Assistant Professor of Russian and East European Studies
303 Ramer History House
610-330-3186

Degrees

  • Ph. D. in Slavic Languages and Literatures, Princeton University
  • B. A. in Russian, History, Wesleyan University

Selected publications

“Aryan or Semitic? On the Racial Origins of “Tolstoy vs. Dostoevsky,”” The Russian Review (Vol. 81, No. 2, April 2022)

“The Politics of Dostoevsky’s Religion: Nemirovich-Danchenko’s 1913 Nikolai Stavrogin,” Slavic & East European Journal, Vol. 65, No. 1 (Spring 2021)

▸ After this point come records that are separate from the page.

/-! ### Cascade peers -/

/-- CASCADE_PEER_ADD: the decrypt slot of the control stream, which no field gives, is a free value. -/
def cascadePeerAddSpec : CmdSpec := {
    op := 0x0B00, minor := 1
    used := [(2, 0x3FFFF), (3, 0xFFFF), (4, 0x3FFFF), (7, 0x1FFFF)] }
def cascadePeerAddCheck (c : Cmd) (s : State) : Nat :=
  let l := s.leg (c.f 3 15 0)
  let x : Stream := { leg := c.f 3 15 0, ssrc := c.w 5 }
  firstCode [
    rejectIf (decide (1023 < c.h) || decide (16383 < c.f 3 15 0)) BAD_PARAM,
    rejectIf (!Tbl.has s.net.legs (c.f 3 15 0)) BAD_STATE,
    rejectIf (ownFail c l.own == NOT_OWNER) NOT_OWNER,
    slotNamed c s l.srtp (c.f 7 16 0),
    rejectIf (l.own.dying || !l.cascade) BAD_STATE,
    rejectIf (s.streamUsed (c.f 4 17 0)) STREAM_IN_USE,
    rejectIf (s.ssrcUsed x) SSRC_IN_USE,
    rejectIf (!s.rb .STRATA_DEVID 0 31) DEV_ID_UNSET,
    rejectIf (decide (1024 ≤ s.net.peers.length)) PEER_LIMIT,
    rejectIf (Tbl.has s.net.peers c.h || s.net.peers.any fun kv => kv.2.dev == c.f 2 17 0 || kv.2.leg == c.f 3 15 0) PEER_IN_USE]
def cascadePeerAddApply (c : Cmd) (s : State) : Reply :=
  let own := newOwn c s
  let (w, s) := s.freeWord
  let st : Stream := { own, leg := c.f 3 15 0, ssrc := c.w 5, dest := 1, dispQ := s.disp.estQid, decSlot := fld w 16 0, kind := 1 }
  let p : Peer := {
    own, dev := c.f 2 17 0, leg := c.f 3 15 0, ctrlStream := c.f 4 17 0, ctrlSsrc := c.w 5, txSsrc := c.w 6, encSlot := c.f 7 16 0
    lastHeard := s.ela }
  { st := s.updNet fun n => { n with streams := Tbl.set n.streams (c.f 4 17 0) st, peers := Tbl.set n.peers c.h p } }
/-- CASCADE_PEER_ADD (R70, R75). -/
def execCascadePeerAdd (c : Cmd) (s : State) : Res := .next (runCmd cascadePeerAddSpec cascadePeerAddCheck cascadePeerAddApply c s)

/-- CASCADE_PEER_REMOVE. -/
def cascadePeerRemoveSpec : CmdSpec := { op := 0x0B01, minor := 1 }
def cascadePeerRemoveCheck (c : Cmd) (s : State) : Nat := if 1023 < c.h then BAD_PARAM else target c s.net.peers (·.own) c.h
def cascadePeerRemoveApply (c : Cmd) (s : State) : Reply :=
  let p := Tbl.get s.net.peers {} c.h
  { st := (s.destroyStream p.ctrlStream).updNet fun n => { n with peers := Tbl.del n.peers c.h } }
/-- CASCADE_PEER_REMOVE (R75): the leg stays. -/
def execCascadePeerRemove (c : Cmd) (s : State) : Res :=
  .next (runCmd cascadePeerRemoveSpec cascadePeerRemoveCheck cascadePeerRemoveApply c s)

/-- CASCADE_SET_DEVID. -/
def cascadeSetDevidSpec : CmdSpec := { op := 0x0B02, minor := 1, chan := .ch0, used := [(2, 0x3FFFF)] }
def cascadeSetDevidApply (c : Cmd) (s : State) : Reply :=
  { st := (s.setRf .STRATA_DEVID 0 17 0 (c.f 2 17 0)).setRb .STRATA_DEVID 0 31 true }
/-- CASCADE_SET_DEVID (R75): on channel 0 alone. -/
def execCascadeSetDevid (c : Cmd) (s : State) : Res := .next (runCmd cascadeSetDevidSpec (fun _ _ => 0) cascadeSetDevidApply c s)

end Sys2Proof.Machine
end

“From the Correspondence of Roman Jakobson and Father Georges Florovsky,” Wiener Slavistisches Jahrbuch, vol. 4 (2016)

Lindsay’s research focuses on the novels and cultural legacy of Fyodor Dostoevsky, the history of Russian poetry, and modernist literature, theater, and religious culture. In 2020-21 she was an ACLS fellow and held a postdoctoral fellowship at the Davis Center at Harvard University. She is completing her first book, currently titled Reading Faithfully: The Russian Religious Renaissance and the Making of Dostoevsky, 1881-1917.

Her teaching interests include 19th-century Russian literature, Dostoevsky, academic writing, and late-Soviet and contemporary Russian cinema.